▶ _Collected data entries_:
= = = = = = =
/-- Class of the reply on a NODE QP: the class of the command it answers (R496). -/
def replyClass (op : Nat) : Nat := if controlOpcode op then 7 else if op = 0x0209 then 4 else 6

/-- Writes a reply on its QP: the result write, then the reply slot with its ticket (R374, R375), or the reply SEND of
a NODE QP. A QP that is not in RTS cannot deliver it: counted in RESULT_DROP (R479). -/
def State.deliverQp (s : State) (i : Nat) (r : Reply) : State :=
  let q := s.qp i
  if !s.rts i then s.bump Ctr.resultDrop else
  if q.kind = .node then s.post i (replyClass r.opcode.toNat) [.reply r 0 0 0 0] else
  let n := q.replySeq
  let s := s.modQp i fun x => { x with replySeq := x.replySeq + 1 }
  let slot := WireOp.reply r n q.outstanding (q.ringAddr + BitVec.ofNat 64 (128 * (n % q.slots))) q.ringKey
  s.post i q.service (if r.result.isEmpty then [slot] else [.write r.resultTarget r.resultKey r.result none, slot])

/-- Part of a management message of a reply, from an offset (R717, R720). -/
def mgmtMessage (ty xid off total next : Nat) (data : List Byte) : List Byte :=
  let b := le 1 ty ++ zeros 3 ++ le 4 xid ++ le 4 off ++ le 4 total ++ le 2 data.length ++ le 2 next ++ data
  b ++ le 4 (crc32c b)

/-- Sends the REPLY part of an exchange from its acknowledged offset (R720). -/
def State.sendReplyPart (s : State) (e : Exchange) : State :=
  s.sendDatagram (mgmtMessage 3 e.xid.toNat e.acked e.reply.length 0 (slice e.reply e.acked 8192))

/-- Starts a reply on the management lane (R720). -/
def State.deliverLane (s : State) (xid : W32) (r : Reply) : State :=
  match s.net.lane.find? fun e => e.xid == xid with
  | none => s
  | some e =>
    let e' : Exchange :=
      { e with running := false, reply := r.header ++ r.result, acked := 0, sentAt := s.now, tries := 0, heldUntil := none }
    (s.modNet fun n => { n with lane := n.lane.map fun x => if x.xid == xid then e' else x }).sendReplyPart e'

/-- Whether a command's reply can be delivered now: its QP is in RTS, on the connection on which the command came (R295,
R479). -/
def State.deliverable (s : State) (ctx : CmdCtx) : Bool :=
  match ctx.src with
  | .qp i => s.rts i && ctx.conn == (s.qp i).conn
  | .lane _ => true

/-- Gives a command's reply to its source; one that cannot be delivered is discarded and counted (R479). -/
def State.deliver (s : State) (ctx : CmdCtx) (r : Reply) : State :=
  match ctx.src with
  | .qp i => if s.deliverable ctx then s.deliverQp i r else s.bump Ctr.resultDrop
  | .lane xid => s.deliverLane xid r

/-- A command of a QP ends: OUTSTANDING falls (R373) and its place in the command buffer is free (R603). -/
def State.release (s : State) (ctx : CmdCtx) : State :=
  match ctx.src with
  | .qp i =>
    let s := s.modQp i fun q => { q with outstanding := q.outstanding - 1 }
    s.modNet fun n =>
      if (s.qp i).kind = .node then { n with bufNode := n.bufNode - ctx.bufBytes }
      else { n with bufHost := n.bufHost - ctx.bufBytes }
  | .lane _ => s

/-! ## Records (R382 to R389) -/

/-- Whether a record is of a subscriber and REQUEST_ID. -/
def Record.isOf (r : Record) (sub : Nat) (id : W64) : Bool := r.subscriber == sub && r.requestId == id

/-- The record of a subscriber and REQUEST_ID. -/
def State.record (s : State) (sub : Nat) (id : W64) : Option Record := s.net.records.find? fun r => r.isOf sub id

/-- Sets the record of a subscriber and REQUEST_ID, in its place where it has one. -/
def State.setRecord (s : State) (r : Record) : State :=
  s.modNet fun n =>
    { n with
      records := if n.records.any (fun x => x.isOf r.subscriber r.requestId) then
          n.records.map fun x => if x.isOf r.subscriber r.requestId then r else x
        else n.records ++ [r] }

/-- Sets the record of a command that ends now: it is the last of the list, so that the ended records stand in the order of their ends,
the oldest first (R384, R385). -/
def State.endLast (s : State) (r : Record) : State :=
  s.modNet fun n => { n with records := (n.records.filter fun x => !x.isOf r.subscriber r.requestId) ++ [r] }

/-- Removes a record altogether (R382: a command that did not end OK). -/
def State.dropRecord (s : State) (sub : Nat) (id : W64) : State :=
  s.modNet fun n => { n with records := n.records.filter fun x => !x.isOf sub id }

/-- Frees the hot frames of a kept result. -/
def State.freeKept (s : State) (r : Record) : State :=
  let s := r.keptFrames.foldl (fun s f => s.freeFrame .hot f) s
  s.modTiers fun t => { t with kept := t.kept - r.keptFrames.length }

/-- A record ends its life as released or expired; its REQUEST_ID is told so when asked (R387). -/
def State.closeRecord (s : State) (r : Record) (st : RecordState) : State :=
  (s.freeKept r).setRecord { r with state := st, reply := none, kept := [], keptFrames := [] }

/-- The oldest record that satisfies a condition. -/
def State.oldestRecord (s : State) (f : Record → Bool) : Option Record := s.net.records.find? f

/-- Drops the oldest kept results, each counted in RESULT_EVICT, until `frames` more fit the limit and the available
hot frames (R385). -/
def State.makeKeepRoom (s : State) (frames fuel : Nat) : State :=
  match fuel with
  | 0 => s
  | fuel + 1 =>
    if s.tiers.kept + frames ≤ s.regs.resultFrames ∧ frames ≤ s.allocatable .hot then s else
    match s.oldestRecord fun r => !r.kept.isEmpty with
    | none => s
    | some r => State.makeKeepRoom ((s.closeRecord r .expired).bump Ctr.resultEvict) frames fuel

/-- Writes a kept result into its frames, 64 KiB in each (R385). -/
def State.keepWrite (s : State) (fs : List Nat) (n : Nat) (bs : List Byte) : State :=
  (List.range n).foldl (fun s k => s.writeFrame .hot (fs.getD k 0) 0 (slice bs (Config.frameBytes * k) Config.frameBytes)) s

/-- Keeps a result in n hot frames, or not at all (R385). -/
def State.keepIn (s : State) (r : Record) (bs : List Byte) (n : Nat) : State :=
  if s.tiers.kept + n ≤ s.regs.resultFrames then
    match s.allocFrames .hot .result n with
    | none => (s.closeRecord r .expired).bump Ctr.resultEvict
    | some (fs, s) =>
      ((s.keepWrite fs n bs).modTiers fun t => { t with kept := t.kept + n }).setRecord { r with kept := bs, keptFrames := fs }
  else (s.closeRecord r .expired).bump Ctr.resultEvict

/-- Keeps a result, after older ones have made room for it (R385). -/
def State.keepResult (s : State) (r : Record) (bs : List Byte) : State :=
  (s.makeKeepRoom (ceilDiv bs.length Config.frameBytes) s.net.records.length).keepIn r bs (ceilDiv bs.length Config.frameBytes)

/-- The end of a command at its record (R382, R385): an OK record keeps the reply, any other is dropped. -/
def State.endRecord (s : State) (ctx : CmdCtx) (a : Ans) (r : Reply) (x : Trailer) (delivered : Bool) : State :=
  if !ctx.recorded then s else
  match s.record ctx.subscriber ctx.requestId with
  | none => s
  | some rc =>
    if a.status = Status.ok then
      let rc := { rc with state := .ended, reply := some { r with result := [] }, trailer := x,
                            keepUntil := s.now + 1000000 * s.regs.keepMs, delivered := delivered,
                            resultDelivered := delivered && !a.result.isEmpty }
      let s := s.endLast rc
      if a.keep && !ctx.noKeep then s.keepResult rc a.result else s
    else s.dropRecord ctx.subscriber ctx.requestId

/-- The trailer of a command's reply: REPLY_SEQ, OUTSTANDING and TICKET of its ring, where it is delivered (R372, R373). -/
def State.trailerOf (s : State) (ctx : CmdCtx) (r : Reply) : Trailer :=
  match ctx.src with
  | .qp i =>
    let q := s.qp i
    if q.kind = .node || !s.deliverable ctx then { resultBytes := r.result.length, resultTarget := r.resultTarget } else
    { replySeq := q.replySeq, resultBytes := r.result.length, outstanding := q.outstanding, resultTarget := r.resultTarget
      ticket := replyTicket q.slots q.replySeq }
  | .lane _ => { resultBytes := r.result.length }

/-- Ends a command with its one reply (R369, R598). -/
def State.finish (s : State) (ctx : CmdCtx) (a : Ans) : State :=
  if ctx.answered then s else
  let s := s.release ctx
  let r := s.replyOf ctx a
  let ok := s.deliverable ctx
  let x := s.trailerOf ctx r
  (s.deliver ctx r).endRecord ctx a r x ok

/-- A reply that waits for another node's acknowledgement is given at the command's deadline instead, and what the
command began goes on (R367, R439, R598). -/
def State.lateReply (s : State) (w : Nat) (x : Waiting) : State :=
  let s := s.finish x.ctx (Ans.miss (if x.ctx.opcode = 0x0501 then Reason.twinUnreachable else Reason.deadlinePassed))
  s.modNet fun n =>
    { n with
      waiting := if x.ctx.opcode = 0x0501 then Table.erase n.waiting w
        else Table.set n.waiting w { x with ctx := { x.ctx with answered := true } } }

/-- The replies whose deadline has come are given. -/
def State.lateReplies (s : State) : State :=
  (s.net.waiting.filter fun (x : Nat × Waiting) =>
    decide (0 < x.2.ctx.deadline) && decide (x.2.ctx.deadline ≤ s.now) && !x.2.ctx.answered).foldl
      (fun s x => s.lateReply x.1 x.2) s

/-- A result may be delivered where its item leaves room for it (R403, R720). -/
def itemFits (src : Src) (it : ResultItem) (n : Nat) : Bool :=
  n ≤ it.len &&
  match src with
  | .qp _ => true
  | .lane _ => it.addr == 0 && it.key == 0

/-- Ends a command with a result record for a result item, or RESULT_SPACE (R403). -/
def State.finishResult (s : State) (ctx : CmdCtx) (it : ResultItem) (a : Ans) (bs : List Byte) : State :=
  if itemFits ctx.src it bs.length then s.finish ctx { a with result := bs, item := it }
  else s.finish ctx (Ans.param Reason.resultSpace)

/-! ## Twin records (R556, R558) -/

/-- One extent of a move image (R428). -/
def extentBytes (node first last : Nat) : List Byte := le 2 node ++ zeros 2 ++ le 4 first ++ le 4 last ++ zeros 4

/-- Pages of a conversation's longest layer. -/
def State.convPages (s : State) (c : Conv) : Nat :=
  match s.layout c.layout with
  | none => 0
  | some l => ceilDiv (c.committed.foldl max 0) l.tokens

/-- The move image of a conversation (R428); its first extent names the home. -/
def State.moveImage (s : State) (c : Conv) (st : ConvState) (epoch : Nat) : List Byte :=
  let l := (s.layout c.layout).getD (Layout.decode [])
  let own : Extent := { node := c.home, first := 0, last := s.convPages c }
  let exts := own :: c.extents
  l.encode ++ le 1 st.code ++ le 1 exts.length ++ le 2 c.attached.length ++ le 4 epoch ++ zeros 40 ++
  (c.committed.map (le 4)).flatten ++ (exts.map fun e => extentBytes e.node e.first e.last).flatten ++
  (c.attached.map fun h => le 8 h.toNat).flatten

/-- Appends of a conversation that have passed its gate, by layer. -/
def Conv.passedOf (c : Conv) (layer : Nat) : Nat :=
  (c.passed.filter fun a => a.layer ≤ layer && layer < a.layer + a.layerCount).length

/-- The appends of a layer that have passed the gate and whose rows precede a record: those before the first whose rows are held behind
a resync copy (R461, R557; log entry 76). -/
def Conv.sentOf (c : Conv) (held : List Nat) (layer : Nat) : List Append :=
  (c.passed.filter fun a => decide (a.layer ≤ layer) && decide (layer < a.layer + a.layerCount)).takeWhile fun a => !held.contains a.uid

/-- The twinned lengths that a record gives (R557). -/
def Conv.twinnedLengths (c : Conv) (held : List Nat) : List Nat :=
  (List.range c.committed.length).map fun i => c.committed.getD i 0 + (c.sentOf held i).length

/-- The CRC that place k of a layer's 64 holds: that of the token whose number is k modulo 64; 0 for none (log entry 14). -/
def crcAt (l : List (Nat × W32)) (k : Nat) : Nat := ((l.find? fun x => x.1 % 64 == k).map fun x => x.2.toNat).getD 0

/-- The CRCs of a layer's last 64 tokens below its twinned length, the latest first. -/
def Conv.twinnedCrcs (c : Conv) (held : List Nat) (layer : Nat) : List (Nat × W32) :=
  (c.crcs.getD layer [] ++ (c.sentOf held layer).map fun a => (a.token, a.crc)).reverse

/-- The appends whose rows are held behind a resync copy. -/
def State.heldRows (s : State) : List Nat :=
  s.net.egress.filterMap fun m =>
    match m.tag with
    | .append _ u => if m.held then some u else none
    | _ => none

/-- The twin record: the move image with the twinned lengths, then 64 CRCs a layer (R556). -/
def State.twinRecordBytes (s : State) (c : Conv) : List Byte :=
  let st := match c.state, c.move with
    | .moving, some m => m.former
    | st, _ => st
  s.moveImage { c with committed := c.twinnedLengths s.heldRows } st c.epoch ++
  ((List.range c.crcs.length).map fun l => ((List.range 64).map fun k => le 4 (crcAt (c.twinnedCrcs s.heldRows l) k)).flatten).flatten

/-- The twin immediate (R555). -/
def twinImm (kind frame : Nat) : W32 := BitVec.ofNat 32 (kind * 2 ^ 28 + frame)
= = = = = = =
▶ _Problem requirements_: There is a line with "s.modTiers fun t" and a line with "a condition. -/" above. Copy exactly those two lines and all lines between them, with nothing else.

▶ _Your response_:
  s.modTiers fun t => { t with kept := t.kept - r.keptFrames.length }

/-- A record ends its life as released or expired; its REQUEST_ID is told so when asked (R387). -/
def State.closeRecord (s : State) (r : Record) (st : RecordState) : State :=
  (s.freeKept r).setRecord { r with state := st, reply := none, kept := [], keptFrames := [] }

/-- The oldest record that satisfies a condition. -/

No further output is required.